Improper Learning in Control. Improper Learning is beginning to receive attention within the control community and already, two distinct approaches can be observed. The first [6] follows the paradigm described above, using a base or atomic class of (non-adaptive) control policies along with an adaptive meta-learner that combines the outputs of these policies to produce an improper controller with performance strictly better than those in the base class. Indeed, [6] also shows examples where a stabilizing controller emerges from a set of unstable atomic controllers. Importantly, the improper controller interacts with the controlled system only through the base controllers, i.e., it picks a base controller in each round, which in turn implements its control action on the system. The control policy that emerges from the adaptive algorithm need not match exactly with any of the base policies for every system state and hence, is clearly improper.
On the flip side, the second approach [1] essentially extends the idea of boosting to control. This involves maintaining a set of instances of a “weak learning” algorithm (such as Online Gradient Descent). The weak learners are assumed to be adaptive and offer control suggestions to anon-adaptive booster. The booster, in turn, combines these suggestions into a control action which it implements upon the controlled system. The same logic as before shows why the booster can be considered an improper learner. Note however, that the architecture here is essentially the reverse of the one in [6] — the controller is non-adaptive and directly interacts with the system.
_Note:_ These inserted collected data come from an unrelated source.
-- ==== Sys2Proof/Proofs/VlanTag.lean ====
section
/-! PROOFS. A tag before the ethertype, carried through `parse` from the transport stages out to the Ethernet
stage: each stage on the tagged frame answers what it answers 4 bytes earlier on the untagged one, with a
delivered payload 4 bytes later (R69). -/

namespace Sys2Proof.Machine

/-- `p` with the payload of a delivered record 4 bytes later, and nothing else changed (R69). -/
def ParseResult.shifted (p : ParseResult) : ParseResult :=
  { p with out := { p.out with
      payloadOff := p.out.payloadOff + if p.outcome = .packet then 4 else 0 } }

/-- `G` holds from offset 16 on what `F` holds from offset 12 on. -/
def MovedByTag (F G : Memory) : Prop := ∀ a, 12 ≤ a → G.read (a + 4) = F.read a

theorem MovedByTag.beValue {F G : Memory} (h : MovedByTag F G) {o : Nat} (ho : 12 ≤ o) (n : Nat) :
    G.beValue (o + 4) n = F.beValue o n :=
  Memory.beValue_congr fun i _ => by
    rw [Nat.add_right_comm, h (o + i) (by omega)]

@[simp] theorem shifted_parseSkip (r : SkipReason) (out : OutRecord) :
    (parseSkip r out).shifted = parseSkip r out := by
  simp [ParseResult.shifted, parseSkip]

@[simp] theorem shifted_parseFatal (r : FatalReason) (out : OutRecord) :
    (parseFatal r out).shifted = parseFatal r out := by
  simp [ParseResult.shifted, parseFatal]

@[simp] theorem shifted_ite (c : Prop) [Decidable c] (p q : ParseResult) :
    (if c then p else q).shifted = if c then p.shifted else q.shifted :=
  apply_ite ParseResult.shifted c p q

/-- A header 4 bytes later in a frame 4 bytes longer passes the same length check (R37). -/
theorem short_shifted_iff (o n len : Nat) : o + 4 + n > len + 4 ↔ o + n > len := by omega

/-- The only place where the offset itself goes into `out` (R143). -/
theorem parsePayload_shifted (P : Params) (len : Nat) (k : Kind) (poff : Nat) (plen : Int)
    (out : OutRecord) :
    parsePayload P (len + 4) k (poff + 4) plen out = (parsePayload P len k poff plen out).shifted := by
  have hbounds : ((poff + 4 : Nat) : Int) + plen > (len + 4 : Nat) ↔ (poff : Int) + plen > len := by
    omega
  simp only [parsePayload, hbounds, shifted_ite, shifted_parseSkip, BitVec.ofNat_add]
  rfl

theorem parseTcp_shifted (P : Params) {F G : Memory} (hmoved : MovedByTag F G) (len tOff : Nat)
    (segLen : Int) (out : OutRecord) :
    parseTcp P G (len + 4) (tOff + 4) segLen out = (parseTcp P F len tOff segLen out).shifted := by
  have hdoff : G.read (tOff + 4 + 12) = F.read (tOff + 12) := by
    rw [Nat.add_right_comm, hmoved (tOff + 12) (by omega)]
  simp only [parseTcp, short_shifted_iff, hdoff, Nat.add_right_comm tOff 4, parsePayload_shifted,
    shifted_ite, shifted_parseSkip]

theorem parseUdp_shifted (P : Params) {F G : Memory} (hmoved : MovedByTag F G) {tOff : Nat}
    (h : 12 ≤ tOff) (len : Nat) (out : OutRecord) :
    parseUdp P G (len + 4) (tOff + 4) out = (parseUdp P F len tOff out).shifted := by
  have hlength : G.beValue (tOff + 4 + 4) 2 = F.beValue (tOff + 4) 2 :=
    hmoved.beValue (by omega) 2
  simp only [parseUdp, short_shifted_iff, hlength, Nat.add_right_comm tOff 4 8, parsePayload_shifted,
    shifted_ite, shifted_parseSkip]

/-- Every field of the header is read 4 bytes later, and the transport header follows it (R116). -/
theorem parseIpv4_shifted (P : Params) (cfgUdp : Bool) {F G : Memory} (hmoved : MovedByTag F G)
    {ip : Nat} (h : 12 ≤ ip) (len : Nat) (out : OutRecord) :
    parseIpv4 P cfgUdp G (len + 4) (ip + 4) out = (parseIpv4 P cfgUdp F len ip out).shifted := by
  have hbyte (i : Nat) : G.read (ip + 4 + i) = F.read (ip + i) := by
    rw [Nat.add_right_comm, hmoved (ip + i) (by omega)]
  have hfield (i n : Nat) : G.beValue (ip + 4 + i) n = F.beValue (ip + i) n := by
    rw [Nat.add_right_comm, hmoved.beValue (by omega)]
  have htcp (ihl : Nat) (segLen : Int) (out : OutRecord) :
      parseTcp P G (len + 4) (ip + 4 + ihl) segLen out =
        (parseTcp P F len (ip + ihl) segLen out).shifted := by
    rw [Nat.add_right_comm, parseTcp_shifted P hmoved]
  have hudp (ihl : Nat) (out : OutRecord) :
      parseUdp P G (len + 4) (ip + 4 + ihl) out = (parseUdp P F len (ip + ihl) out).shifted := by
    rw [Nat.add_right_comm, parseUdp_shifted P hmoved (by omega)]
  simp only [parseIpv4, short_shifted_iff, hmoved ip h, hbyte, hfield, htcp, hudp, shifted_ite,
    shifted_parseSkip, shifted_parseFatal]
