/-! ### Bridge-made responses (R121) -/

/-- The response that answers a request kind: a READ_DATA of one beat for a READ, a WRITE_DONE for a WRITE; class,
tag, TXID, status and detail as given, pressure 0 and every other field 0 (R121, R174). -/
def bridgeResponse (isRead : Bool) (cls : BitVec 2) (tag : Tag) (txid : Txid) (status : BitVec 5) (detail : BitVec 8)
    (beat : Beat) : Packet :=
  if isRead then
    { header :=
        { Header.blank .readData with cls := cls, tag := tag, txid := txid, status := status, detail := detail },
      data := [beat] }
  else
    { header :=
        { Header.blank .writeDone with cls := cls, tag := tag, txid := txid, status := status, detail := detail },
      data := [] }

/-- The request is a READ. -/
def isRead (p : Packet) : Bool := p.kind? == some .read

/-- The request is a posted write. -/
def isPosted (p : Packet) : Bool := p.kind? == some .writeP

end Sys2Proof.Machine
end

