-- ==== Sys2Proof/Machine/Step.lean ====
section
/-!
DEFINITION. One step: the command at the front of the queue, run on the state with the queue's rest.
-/

namespace Sys2Proof.Machine

/-- Take the command at the front of the queue and run it; with none waiting, idle (notes/assumptions/4.md). -/
def step (s : State) : Host.Outcome State Fault Refusal :=
  match s.pending with
  | [] => .next (idle s)
  | c :: rest => exec c { s with pending := rest }

/-- `s` with the command that the word spells put at the front of its queue; `s` itself where it spells none. -/
def State.withFetchWord (s : State) (nbits w : Nat) : State :=
  match Sys2Proof.decodeTableWord nbits w with
  | some c => { s with pending := c :: s.pending }
  | none => s

end Sys2Proof.Machine
end

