/-! ### Departures -/

/-- R50, R51, R52: when some head can depart, one pacer is served before every other whose head can depart. When none can, R50 gives
no departure, and that the DEPARTURE command then changes nothing is the model's choice (notes/assumptions/5.md). -/
def Obligations.Arbiter_finds_a_winner : Prop :=
  ∀ s : State,
    ((∃ p req, MayDepart s p req) → ∃ p req, Wins s p req) ∧
    (∀ p q r r', Wins s p r → Wins s q r' → p = q) ∧
    ((¬∃ p req, MayDepart s p req) → exec .departure s = .next s)

/-- R54 to R57: the departure of the winner. The idle rule; the head leaves and its slot returns a credit; a READ or WRITE takes
the lowest FREE entry and goes out under its number, a WRITE_P goes out as it is; one request credit is used; the pacer records
it and takes its next DUE; and its calendar place and drain are settled. That the idle rule acts on its three conditions alone, at a
first departure after START too, is the model's choice (notes/assumptions/24.md). -/
def Obligations.Departure_sends_the_winner : Prop :=
  ∀ (s : State) (p : PacerId) (slot : HoldSlot) (rest : List HoldSlot), Wins s p slot.request →
    s.queue p = slot :: rest →
    let a := afterIdleRule p s
    let req := slot.request
    let now := s.clock.pacingTime
    (isPosted req = true →
      exec .departure s =
        .next (drainCheck p (settleCalendar p
          { a.setPacer p (departed now req.header.beats 0 (a.pacer p)) with
            queues := tableSet s.queues p rest, creditsI := creditsAfterSlots s 1,
            creditsT := { s.creditsT with heldReq := s.creditsT.heldReq - 1 },
            linkT := { s.linkT with lane := s.linkT.lane ++ [req.wire] } }))) ∧
    ∀ n : EntryId, isPosted req = false → LowestFree s n →
      exec .departure s =
        .next (drainCheck p (settleCalendar p
          { a.setPacer p (departed now req.header.beats 1 (a.pacer p)) with
            queues := tableSet s.queues p rest, creditsI := creditsAfterSlots s 1,
            outstanding :=
              tableSet s.outstanding n
                { state := .busy, pacer := p, tag := req.header.tag, upTxid := req.header.txid,
                  kind := if isRead req then .read else .write, beats := req.header.beats,
                  deadline :=
                    if s.agent.respTimeout = 0 then none
                    else some (s.clock.deviceTime + s.agent.respTimeout.toNat),
                  orphan := false, closeCause := none, quarantineOnClose := false, quarantineEnd := none },
            creditsT := { s.creditsT with heldReq := s.creditsT.heldReq - 1 },
            linkT :=
              { s.linkT with
                lane :=
                  s.linkT.lane ++
                    [({ req with header := { req.header with txid := BitVec.ofNat 8 n.val } } : Packet).wire] } }))

/-! ### Deadlines and quarantine -/

/-- R34, R103: the expiry of a BUSY entry of pacer p. FLIGHT falls; a LIVE or PAUSED p takes a timeout halt; the counter rises
and a RESP_TIMEOUT notice is handed over; the entry becomes CLOSING under a TIMEOUT item, or if ORPHAN is given up on; and p's
calendar place and drain are settled. Before the deadline nothing (the model's choice, notes/assumptions/5.md).
An entry given up on keeps its two flags, as the model reads R103 (notes/assumptions/13.md). -/
def Obligations.Entry_expires_at_its_deadline : Prop :=
  ∀ (n : EntryId) (s : State),
    (∀ d, (s.entry n).state = .busy → (s.entry n).deadline = some d → d ≤ s.clock.deviceTime →
      let e := s.entry n
      let p := e.pacer
      let low : Pacer := { s.pacer p with flight := (s.pacer p).flight - 1 }
      let a :=
        if adapts (s.pacer p) then crossingCheck p (s.setPacer p (restarted low (s.pacer p).cfg.spaceMax))
        else s.setPacer p low
      let b := (a.bump .timeouts).plainNotice (.respTimeout p e.tag e.upTxid)
      exec (.expiry n) s =
        .next (drainCheck p (settleCalendar p
          (if e.orphan then b.setEntry n (givenUpOn s e)
            else
              { b.setEntry n
                  { e with
                    state := .closing, closeCause := some .timeout, quarantineOnClose := true, deadline := none } with
                replies := s.replies ++ [.givenUp .timeout n] })))) ∧
    ((s.entry n).state ≠ .busy ∨ (∀ d, (s.entry n).deadline = some d → s.clock.deviceTime < d) →
      exec (.expiry n) s = .next s)

/-- R105: a QUARANTINE entry that reaches its QUARANTINE_END becomes FREE, and nothing else changes: no FLIGHT, no counter, no
pacer. -/
def Obligations.Quarantine_ends_in_free : Prop :=
  ∀ (n : EntryId) (s : State) (d : DeviceTime), (s.entry n).state = .quarantine → (s.entry n).quarantineEnd = some d →
    d ≤ s.clock.deviceTime → exec (.quarantineEnd n) s = .next (s.setEntry n (freed (s.entry n)))

/-! ### The Sweeper -/

/-- R89, R90: the DEFAULT_PACER step, the visit of an entry, and after entry 1023 the end of the sweep: VACANT, a RETIRE_DONE
notice, and the next pacer's sweep begun. -/
def Obligations.Sweep_clears_the_bindings : Prop :=
  ∀ (p : PacerId) (s : State),
    (s.sweeper.cursor = .defaultStep p →
      exec .sweepDefaultPacerStep s =
        .next { s with
          defaultPacer := if s.defaultPacer = some p then none else s.defaultPacer,
          sweeper := { s.sweeper with cursor := .visit p 0 } }) ∧
    (∀ k : Tag, k ≠ 1023 → s.sweeper.cursor = .visit p k →
      exec .sweepEntryVisit s =
        .next { s.setBinding k (if s.binding k = some p then none else s.binding k) with
          sweeper := { s.sweeper with cursor := .visit p (k + 1) } }) ∧
    (s.sweeper.cursor = .visit p 1023 →
      exec .sweepEntryVisit s =
        .next {
          ((s.setBinding 1023 (if s.binding 1023 = some p then none else s.binding 1023)).setPacer p
            { s.pacer p with state := .vacant }).plainNotice (.retireDone p) with
          sweeper :=
            match s.sweeper.queue with
            | [] => { queue := [], cursor := .idle }
            | q :: rest => { queue := rest, cursor := .defaultStep q } })

/-! ### The response path -/

/-- R104, R119, R120, R121, R142, R143: the placement of the oldest item when it is a refusal, a TIMEOUT or LINK_LOST answer, or the
agent's answer, after which the posted writes that wait are dropped and the first READ or WRITE is taken. With no item, or with the
bridge-made share full, R119 gives no placement, and that the command then changes nothing is the model's choice
(notes/assumptions/5.md). An entry given up on keeps its two flags, as the model reads R104 (notes/assumptions/13.md). -/
def Obligations.Reply_item_is_placed : Prop :=
  ∀ s : State,
    (s.replies = [] ∨ 8 ≤ s.bridgeCount → exec .replyPlacement s = .next s) ∧
    (∀ req cause p rest, s.replies = .refusal req cause p :: rest → s.bridgeCount < 8 →
      exec .replyPlacement s =
        .next { s with
          responses :=
            s.responses ++
              [{ packet :=
                  bridgeResponse (isRead req) classTraffic req.header.tag req.header.txid cause.status
                    (match p with | some q => BitVec.ofNat 8 q.val | none => 0) 0,
                 origin := .bridge }],
          replies := rest, creditsI := creditsAfterSlots s 1 }) ∧
    (∀ cause n rest, s.replies = .givenUp cause n :: rest → s.bridgeCount < 8 →
      exec .replyPlacement s =
        .next { s with
          responses :=
            s.responses ++
              [{ packet :=
                  bridgeResponse ((s.entry n).kind == .read) classTraffic (s.entry n).tag (s.entry n).upTxid
                    cause.status (BitVec.ofNat 8 (s.entry n).pacer.val) 0,
                 origin := .bridge }],
          replies := rest,
          outstanding :=
            tableSet s.outstanding n
              (if (s.entry n).quarantineOnClose then givenUpOn s (s.entry n) else freed (s.entry n)) }) ∧
    ∀ status detail beat rest req posted waiting, s.replies = .mgmt status detail beat :: rest → s.bridgeCount < 8 →
      s.mgmtQueue = req :: (posted ++ waiting) → (∀ x ∈ posted, isPosted x = true) →
      let b : State :=
        { s with
          responses :=
            s.responses ++
              [{ packet := bridgeResponse (isRead req) classMgmt req.header.tag req.header.txid status detail beat,
                 origin := .bridge }],
          replies := rest, mgmtQueue := waiting, creditsI := creditsAfterAnswers s (posted.length + 1),
          agent :=
            { s.agent with
              state := .ready,
              counters :=
                tableSet s.agent.counters Counter.mgmtPostedDrops.index
                  (saturatingSucc^[posted.length] (s.counter .mgmtPostedDrops)) } }
      (waiting = [] → exec .replyPlacement s = .next b) ∧
      ∀ next tail, waiting = next :: tail → isPosted next = false →
        exec .replyPlacement s = .next (takeRequest next b)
Moving Forward. While these preliminary attempts look promising, there is much room for improvement. For instance are the two architectures described above the only two possible? Is there a principled way to choose the base class for a given application? On the side of theory, questions about regret bounds and convergence rates abound. How does one extend this theory to situations comprising multiple learning agents? Plenty of very fundamental questions both theoretical and practical thus remain open and provide exciting opportunities for researchers to move the needle forward in this emerging field of control.
Keywords: Improper Learning, Reinforcement Learning, Boosting, MetaRL, AdaBoost.